How many naps a day does a 3 or 4 month old pup need? 

Little Otto is right now taking his usual late afternoon siesta, which goes on for about 2 hours where he does not wake up for much. He's especially tired today because it was his second time taking a real walk. 

He doesn't need to nap as much as before and he's getting better about just plopping down and taking one. 

So I'm wondering what to do when the kids go back to school in 2 weeks (WHOOOOO HOOOOOO I'm Free)

I'd like to have Otto take a morning nap (from 8:30 to maybe 10) while I get the kids to school and work for a little bit. Then take the usual nap in the afternoon. He will be going to bed at 11pm and getting up at 7am.

Does that sound realistic?


----------



## GunnerJones (Jul 30, 2005)

as many as he wants


----------



## GunnerJones (Jul 30, 2005)




----------



## BlackGSD (Jan 4, 2005)

If he gets enough exercise first, then he will probably be glad for morning nap. The great thing about them is, they are usually pretty good about getting used to your schedule.

If he isn't ready for a nap yet by 8:30 you can always crate him or put him in an xpen with a toy or bone for "quite time".

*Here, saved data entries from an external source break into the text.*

-- ==== Sys2Proof/Laws/MemoryArms.lean ====
section
/-!
SUPPORT. The canonical form of global memory through every remaining meaning: one lemma per arm.
-/

namespace Sys2Proof.Machine

theorem keepsGood_execAdd (f : Fields) {s : State} (h : Good s) : KeepsGood (execAdd f s) :=
  keepsGood_instr (fun h => good_aluBody _ _ h) h

theorem keepsGood_execAddB2 (fin : Bool) (d : BitVec 5) (e : BitVec 4) {s : State} (h : Good s) : KeepsGood (execAddB2 fin d e s) :=
  keepsGood_instr (fun h => good_aluBody _ _ h) h

theorem keepsGood_execSub (f : Fields) {s : State} (h : Good s) : KeepsGood (execSub f s) :=
  keepsGood_instr (fun h => good_aluBody _ _ h) h

theorem keepsGood_execSubB2 (fin : Bool) (d : BitVec 5) (e : BitVec 4) {s : State} (h : Good s) : KeepsGood (execSubB2 fin d e s) :=
  keepsGood_instr (fun h => good_aluBody _ _ h) h

theorem keepsGood_execMul (f : Fields) {s : State} (h : Good s) : KeepsGood (execMul f s) :=
  keepsGood_instr (fun h => good_aluBody _ _ h) h

theorem keepsGood_execMulh (f : Fields) {s : State} (h : Good s) : KeepsGood (execMulh f s) :=
  keepsGood_instr (fun h => good_aluBody _ _ h) h

theorem keepsGood_execAnd (f : Fields) {s : State} (h : Good s) : KeepsGood (execAnd f s) :=
  keepsGood_instr (fun h => good_aluBody _ _ h) h

theorem keepsGood_execAndB2 (fin : Bool) (d : BitVec 5) (e : BitVec 4) {s : State} (h : Good s) : KeepsGood (execAndB2 fin d e s) :=
  keepsGood_instr (fun h => good_aluBody _ _ h) h

theorem keepsGood_execOr (f : Fields) {s : State} (h : Good s) : KeepsGood (execOr f s) :=
  keepsGood_instr (fun h => good_aluBody _ _ h) h

theorem keepsGood_execOrB2 (fin : Bool) (d : BitVec 5) (e : BitVec 4) {s : State} (h : Good s) : KeepsGood (execOrB2 fin d e s) :=
  keepsGood_instr (fun h => good_aluBody _ _ h) h

theorem keepsGood_execXor (f : Fields) {s : State} (h : Good s) : KeepsGood (execXor f s) :=
  keepsGood_instr (fun h => good_aluBody _ _ h) h

theorem keepsGood_execXorB2 (fin : Bool) (d : BitVec 5) (e : BitVec 4) {s : State} (h : Good s) : KeepsGood (execXorB2 fin d e s) :=
  keepsGood_instr (fun h => good_aluBody _ _ h) h

theorem keepsGood_execAndn (f : Fields) {s : State} (h : Good s) : KeepsGood (execAndn f s) :=
  keepsGood_instr (fun h => good_aluBody _ _ h) h

theorem keepsGood_execShl (f : Fields) {s : State} (h : Good s) : KeepsGood (execShl f s) :=
  keepsGood_instr (fun h => good_aluBody _ _ h) h

theorem keepsGood_execShlB2 (fin : Bool) (d : BitVec 5) (e : BitVec 4) {s : State} (h : Good s) : KeepsGood (execShlB2 fin d e s) :=
  keepsGood_instr (fun h => good_aluBody _ _ h) h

Siren knows when, "nap time" is and she is good about it and has been for a few months. She isn't crated, but she knows that when I get on the computer it is "nap time". Or if I take a nap in the afternoon, she does too.


----------



## CertainlySpoiled (Dec 2, 2007)

I agree with MaxGunnar, as much as he wants...Although about an hour before everyone goes to bed, I'd wake him up and play a bit and give him water then go out, so he will sleep more through the night, or at least that's what I did and worked out great for me. Goodluck!!


----------



## Sherush (Jan 12, 2008)

When Jesse was a puppy under 5 months he seemed to be up for an hour and then crashed for 2 then up for hour and crashed again for 2 hours. I could really tell what time it was by him. He was also walked 3 times a day, by 8 p.m. he was wiped and we would wake him at 11 for last pee and poo and he would sleep through the night. Also important to let a puppy sleep whenever it wants to, it takes a lot of energy to grow like they do.


----------